Она ухаживала за ним. Подавала на вилке то лепесток прозрачной розовой рыбы, то ломтик смуглого копченого мяса, то твердый завиток малиновой бастурмы. Вливала в него малыми глотками вино, надеясь, что мягкий хмель своим чудным дурманом оживит его, растопит холодные льдинки зрачков. Не забывала и себе подливать, чувствуя, как ярче начинает гореть лампа под абажуром, как славно звенит стекло, когда она сближает свой и его бокалы.

— Представляешь, иду сегодня по Остоженке, смотрю, стоит легковая машина какой-то ослепительной иностранной марки, а в ней за рулем — красивая женщина. Сзади, тихонько пятясь, подъезжает самосвал. Начинает поднимать свой кузов, нависает над лимузином, а из кузова — не бетон, не глыбы асфальта, а ворохи красных роз. Засыпали весь автомобиль, так что крыши не стало видно. Словно сметали огромный стог из свежих цветов. Я изумилось — это что? Безмерная купеческая блажь? Или истинная любовь? — она хотела поразить его воображение, увидеть хотя бы мимолетный отклик. Но он молчал, словно изваяние, чьи глаза раз и навсегда были устремлены в несуществующее каменное пространство.

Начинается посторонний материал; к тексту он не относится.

-- ==== Sys2Proof/Machine/Jump.lean ====
section
/-! DEFINITION. Jumps (44_jumps.md): the target is `dx`; `State.rhs` is the right operand of the eight jumps that
DEFECT_MODE changes (R170). -/

namespace Sys2Proof.Machine

/-- JMP (44_jumps.md R171). -/
def execJmp (s : State) : Out := .next (s.jumpTo s.dx)

/-- JE (44_jumps.md R172): taken if `ax` equals `bx`. -/
def execJe (s : State) : Out := .next (s.jumpIf (eqW s.ax s.bx))

/-- JNE (44_jumps.md R173): taken if `ax` differs from `bx`. -/
def execJne (s : State) : Out := .next (s.jumpIf (!eqW s.ax s.bx))

/-- JG (44_jumps.md R174): taken if `ax >s rhs`. -/
def execJg (s : State) : Out := .next (s.jumpIf (ltS s.rhs s.ax))

/-- JGE (44_jumps.md R175): taken if `ax >=s rhs`. -/
def execJge (s : State) : Out := .next (s.jumpIf (leS s.rhs s.ax))

/-- JL (44_jumps.md R176): taken if `ax <s rhs`. -/
def execJl (s : State) : Out := .next (s.jumpIf (ltS s.ax s.rhs))

/-- JLE (44_jumps.md R177): taken if `ax <=s rhs`. -/
def execJle (s : State) : Out := .next (s.jumpIf (leS s.ax s.rhs))

/-- JA (44_jumps.md R178): taken if `ax >u bx`. -/
def execJa (s : State) : Out := .next (s.jumpIf (ltU s.bx s.ax))

/-- JAE (44_jumps.md R179): taken if `ax >=u bx`. -/
def execJae (s : State) : Out := .next (s.jumpIf (leU s.bx s.ax))

/-- JB (44_jumps.md R180): taken if `ax <u bx`. -/
def execJb (s : State) : Out := .next (s.jumpIf (ltU s.ax s.bx))

/-- JBE (44_jumps.md R181): taken if `ax <=u bx`. -/
def execJbe (s : State) : Out := .next (s.jumpIf (leU s.ax s.bx))

/-- FJG (44_jumps.md R182): taken if `ax >f rhs`. -/
def execFjg (s : State) : Out := s.settle (s.jumpIf (ltF s.rhs s.ax)).castCheck

/-- FJGE (44_jumps.md R183): taken if `ax >=f rhs`. -/
def execFjge (s : State) : Out := s.settle (s.jumpIf (leF s.rhs s.ax)).castCheck

/-- FJL (44_jumps.md R184): taken if `ax <f rhs`. -/
def execFjl (s : State) : Out := s.settle (s.jumpIf (ltF s.ax s.rhs)).castCheck

/-- FJLE (44_jumps.md R185): taken if `ax <=f rhs`. -/
def execFjle (s : State) : Out := s.settle (s.jumpIf (leF s.ax s.rhs)).castCheck

end Sys2Proof.Machine
end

Она не оставляла своих попыток:

— А несколько дней назад иду по Садовой, а навстречу мне верблюд. Двугорбый, под полосатой попоной, с переметными сумами. На костлявой спине, держась за горб, восседает бедуин в белом облачении, будто в пустыне Сахара. И кого только не встретишь в Москве! Мормоны, гумманоиды, верблюды! Ну просто Вавилон какой-то!.. — она заглядывала ему в лицо, желая обнаружить хоть слабый намек на улыбку. Но он оставался нем и спокоен. Чары, лишившие его слуха и речи, продолжали господствовать, и она, чувствуя свою слабость, огорчалась и раздражалась.

— Молчишь, ну и ладно. У Чехова есть рассказ, когда мужик разговаривает с лошадью. Вот и я так же. Мне ведь не с кем поговорить, а ты, хоть и не отвечаешь, а слушаешь. Еще помогаешь, сумку с письмами носишь, поклажу всякую. Буду тебя называть Саврасушкой, — она вздохнула, отчаявшись услышать от него человеческое слово.

Но потом устыдилась своего малодушия. Человек был послан ей для испытания. Она не понимала, в чем это испытание, и почему она должна его выдержать. Чувствовала, что этот молодой, переживший несчастье мужчина оказался рядом с ней не случайно. Куда-то ее зовет. Она стоит перед ним, как перед запертой дверью. Но если ее отомкнет, то за этой дверью откроется для нее загадочный путь. Дверь замкнута на таинственный замок с секретом, со множеством ухищрений, и ключ к нему подобрать непросто. Этим ключом, которым отомкнется замок, ключом, от которого улетучатся чары и отлетит колдовство, — будет слово. Одно, или сочетание слов. Волшебное сочетание звуков, которое коснется его слуха, и он, наконец, услышит. Коснется его запечатанных губ, и они захотят повторить звучание.

Ей пришла вдруг мысль, что такое сочетание слов существует в стихах любимых поэтов. Несколько восхитительных слов, подсказанных свыше богооткровенным людям. Слова, как частички, рассеяны в мироздании. Но Бог собирает их, наполняет творящим смыслом. Открывает этот смысл поэтам, передавая с неба на землю.

Эта догадка показалась ей восхитительной. Она направилась к полке, где стояли томики любимых стихов. Принесла их на кухню. Стала открывать наугад, надеясь на чудо совпадения, когда в его ухо, как в узорную замковую прорезь, проникнут ключевые слова, и слух отомкнется.

Открыла первый потрепанный томик, который не листала с тех чудесных исчезнувших дней, когда в предчувствии счастья сидела на летней веранде. Сладкий ветер нес белые лепестки с облетавших яблонь, и она читала бурные, пряные, разноцветные стихи, где шумело бирюзовое море Коктебеля, туманились сиреневые фонари на бульваре Капуцинов, мчались свирепые степные кони, и всадники в красных рубахах всаживали клинки в бегущие толпы. Стояла в небесах зеленая злая комета, и Россия в клобуках, в киверах, в краснозвездных шлемах подымалась, словно гигантская, закрученная волна, в которой захлебывался мир и тонула Вселенная.